Using LangChain, you are dependent on their underlying choices and updates like this format-instructions prompt that doubled in token size in May (see before and after). If you’re only using GPT, it doesn’t need to be explained what JSON is. You’re just paying extra tokens, reducing your context window, and risking confusing the model’s attention. 🍗🙄

04. Function calling

Let’s go back to our app! Now, if we prompt the model with a list of possible actions and request a JSON-formatted completion, our app can easily interpret it and execute the corresponding code for each action.

This allows the AI to interact with various components of our application (memory, database, API calls, etc.)

Simple shopping list assistant.

Security concerns

Obviously, if uncontrolled, letting a non-deterministic AI play with your system exposes you to security issues like prompt injection (a hacker crafting a message that gets the model to do what they want). To alleviate that:

  • Avoid letting the AI execute arbitrary code like running its own SQL queries. Instead, limit its interactions to a set of preapproved actions.
  • Execute AI actions with user-level permissions to make sure it cannot access data from other users.
  • Make sure you understand what AI tools can do before using them. Engineering expertise and critical thinking are crucial here.

OpenAI’s function calling

In June 2023, OpenAI released access to their GPT function-calling feature, which, much like chat prompts, introduced a new proprietary API syntax abstracting what could already be done with prompting, coupled with a fine-tuning of their model for more reliability.

☝ Their implementation is reliable but not yet a standard across AI models and providers. Just like LangChain, it represents a tradeoff between ease of use and control over your tech.

05. Tools (plugins)

Combining JSON responses, function calling, and prompt chaining, we can assemble a smart assistant able to complete tasks involving external resources.

Example of a Calendar Manager AI assistant.
  1. We start by running a first LLM query, providing the model with a task and a set of tools.
  2. Based on its response, we execute the corresponding function and feed the result back to the model in a subsequent query.
  3. And we repeat the process, letting the AI decide on the next step until it reaches a final answer.
You can find and copy/paste the full prompt here.

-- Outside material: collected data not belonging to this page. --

-- ==== Sys2Proof/Machine/State.lean ====
section
/-! DEFINITION. The machine's state (spec/10_state.md), its reset value (R37), and the reasons a step can
stop. -/

namespace Sys2Proof.Machine

/-- The eight operand registers, numbers 0 to 5, 8 and 9 (R20, R22). -/
structure Regs where
  rax : W64
  rbx : W64
  rcx : W64
  rdx : W64
  rpx : W64
  rvx : W64
  rsp : W64
  rbp : W64
  deriving DecidableEq, Repr

/-- One IO port (R35): a data latch and a ready flag in each direction. -/
structure Port where
  inData : W64
  inReady : Bool
  outData : W64
  outReady : Bool
  deriving DecidableEq, Repr

/-- The whole state (R20 to R35). The last four fields are the model's own (log 2, 11, 14). -/
structure State where
  /-- The operand registers (R22). -/
  regs : Regs
  /-- RIP, register 6, an unbounded integer (R25). -/
  pc : Int
  /-- IR, register 7: the instruction fetched last (R26). -/
  ir : W128
  /-- RFLAGS, register 10: PF, ZF, SF in bits 0, 1, 2; bits 63:3 reserved (R27). -/
  rflags : W64
  /-- The interrupt vector table: an unlisted vector is `unset` (R30). -/
  ivt : Sparse Int
  /-- `isr_depth` (R31). -/
  isrDepth : Nat
  /-- `pending`: the bag of waiting hardware vectors, as a rising list (R31). -/
  pending : List Nat
  /-- `halted` (R32). -/
  halted : Bool
  /-- The IO ports: an unlisted port is as it is after reset (R35, R37). -/
  ports : Sparse Port
  /-- Memory: the cells that hold a known word; an unlisted cell faults when read (R50, log 4). -/
  mem : Sparse W64
  /-- `MEM_SIZE`, an OPEN parameter (R4): no step changes it. -/
  memSize : Nat
  /-- How many free values have been drawn (R115, R116, R262). -/
  draws : Nat
  /-- Whose moves are known to come next; after them `Config.schedule` says who moves (R12, log 11). -/
  turns : List Turn
  /-- How many moves `Config.schedule` has given (log 11). -/
  moves : Nat
  deriving DecidableEq, Repr

/-- Why a step stops with no next state: the spec's model faults (R7), and one of the model's own. -/
inductive Fault where
  /-- U10, R272: trap entry through an IVT entry that was never set. Raised by `trapEntry`. Safe. -/
  | unsetVector (v : Nat)
  /-- U11, R273: trap entry whose own push fails. Raised by `trapEntry`. Safe. -/
  | doubleFault (v : Nat)
  /-- U6, R150: an operand of AND, OR, XOR, NOT, SHL, SHR that is no integer, or a negative shift
  count. Raised by those six. Safe. -/
  | bitwiseOperandNotInteger
  /-- U7, R168: RET's count is no non-negative integer. Raised by RET. Safe. -/
  | retCountInvalid
  /-- U8, R195: the word POPF pops is no non-negative integer. Raised by POPF. Safe. -/
  | popfNotFlagsWord
  /-- U9, R215: a vector outside 0 to 511. Raised by SETISRR, SETISRA, INT. Safe. -/
  | vectorOutOfRange
  /-- U5, R302: a read of memory cell `a`, which nothing has written since reset. Raised by every memory
  read, the fetch included (log 4). Safe. -/
  | unwrittenCell (a : Nat)
  deriving DecidableEq, Repr

/-- Why the model gives a step no meaning. -/
inductive Refusal where
  /-- An instruction whose arm of `exec` has no meaning yet. No arm answers it: every instruction has its
  meaning. Safe. -/
  | notModelled (mnemonic : String)
  deriving DecidableEq, Repr

/-- What a step answers. -/
abbrev Out := Host.Outcome State Fault Refusal

/-- The Processor Exceptions (R250). -/
inductive Exn where
  | divideByZero | invalidOpcode | memoryOutOfBounds | invalidRegister | ioNotReady | ioInvalidPort
  deriving DecidableEq, Repr

/-- Why an instruction does not complete (R7): it raises an exception, or reaches a model fault. -/
inductive Stop where
  | raise (e : Exn)
  | fault (f : Fault)
  deriving DecidableEq, Repr

/-- A part of an instruction that may stop it (R7). -/
abbrev Act (α : Type) := Except Stop α

/-- A port after reset (R37): flags 0, data unspecified (log 1). -/
def Port.reset : Port :=
  { inData := Config.resetWord, inReady := false, outData := Config.resetWord, outReady := false }

/-- The operand registers after reset: unspecified (R37), every one at the value log 1 names. -/
def Regs.reset : Regs :=
  { rax := Config.resetWord, rbx := Config.resetWord, rcx := Config.resetWord, rdx := Config.resetWord,
    rpx := Config.resetWord, rvx := Config.resetWord, rsp := Config.resetWord, rbp := Config.resetWord }

/-- The machine right after reset (R37, R301): `pc` at `RESET_RIP`, every vector unset, no handler
running, nothing pending, not halted, every ready flag 0, no memory cell known. -/
def State.reset : State :=
  { regs := Regs.reset
    pc := Config.resetRip
    ir := 0
    rflags := 0
    ivt := []
    isrDepth := 0
    pending := []
    halted := false
    ports := []
    mem := []
    memSize := Config.resetMemSize
    draws := 0
    turns := []
    moves := 0 }

end Sys2Proof.Machine
end

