-- ==== Sys2Proof/Machine/Other.lean ====
section
/-! DEFINITION. The instruction of Type Other, opcode 63 (spec/46_other.md R225). -/

namespace Sys2Proof.Machine

/-- NOP (R225). -/
def execNop (s : State) : Out := .next s.advance

end Sys2Proof.Machine
end

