-- ==== Sys2Proof/Machine/Stack.lean ====
section
/-! DEFINITION. The Stack instructions, opcodes 49 to 52 (spec/43_stack.md R190 to R195). -/

namespace Sys2Proof.Machine

/-- PUSH (R192): `PUSH RSP` stores the value RSP had before. -/
def execPush (src : RegNum) (s : State) : Out :=
  settle s do
    let r ← opreg src
    let t ← push s (s.reg r)
    pure t.advance

/-- PUSHF (R193): the flags as a number. -/
def execPushf (s : State) : Out :=
  settle s do
    let t ← push s (ofInt (flagsNumber s.flags))
    pure t.advance

/-- POP (R194): the destination is written after RSP, so `POP RSP` ends with the popped word. -/
def execPop (dst : RegNum) (s : State) : Out :=
  settle s do
    let d ← opreg dst
    let p ← pop s
    pure (p.2.setReg d p.1).advance

/-- The flags a popped word stands for; the model fault U8 when it is no non-negative integer (R195). -/
def poppedFlags (w : W64) : Act Flags :=
  match natOf (toInt w) with
  | some n => .ok (flagsOfNumber n)
  | none => .error (.fault .popfNotFlagsWord)

/-- POPF (R195). -/
def execPopf (s : State) : Out :=
  settle s do
    let p ← pop s
    let f ← poppedFlags p.1
    pure (p.2.setFlags f).advance

end Sys2Proof.Machine
end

👀 With GPT chat prompts, I use “user” messages for everything that represents the environment perceived by the AI, even if it’s not a message from the user. It seems more natural with the way the model was fine-tuned.

🙃 I didn’t use Typescript-style format instruction here because the JSON is part of an example (few-shot prompting) and didn’t require optional properties or comments. The only rule is to experiment and find what’s appropriate for your specific use case.

🧠 Prompting the AI to verbalize its thought process is known to radically increase the output’s quality. This technique is called Chain of Thought.

📆 The LLM doesn’t know the current date and time. If your use case requires it, add it to your prompt (just like ChatGPT).

👩🏽 Finally, you don’t need to show the user all of the AI's internal thoughts. But you can reduce waiting time perception by giving action feedback (e.g., “checking calendar”), just like ChatGPT does with their plugins.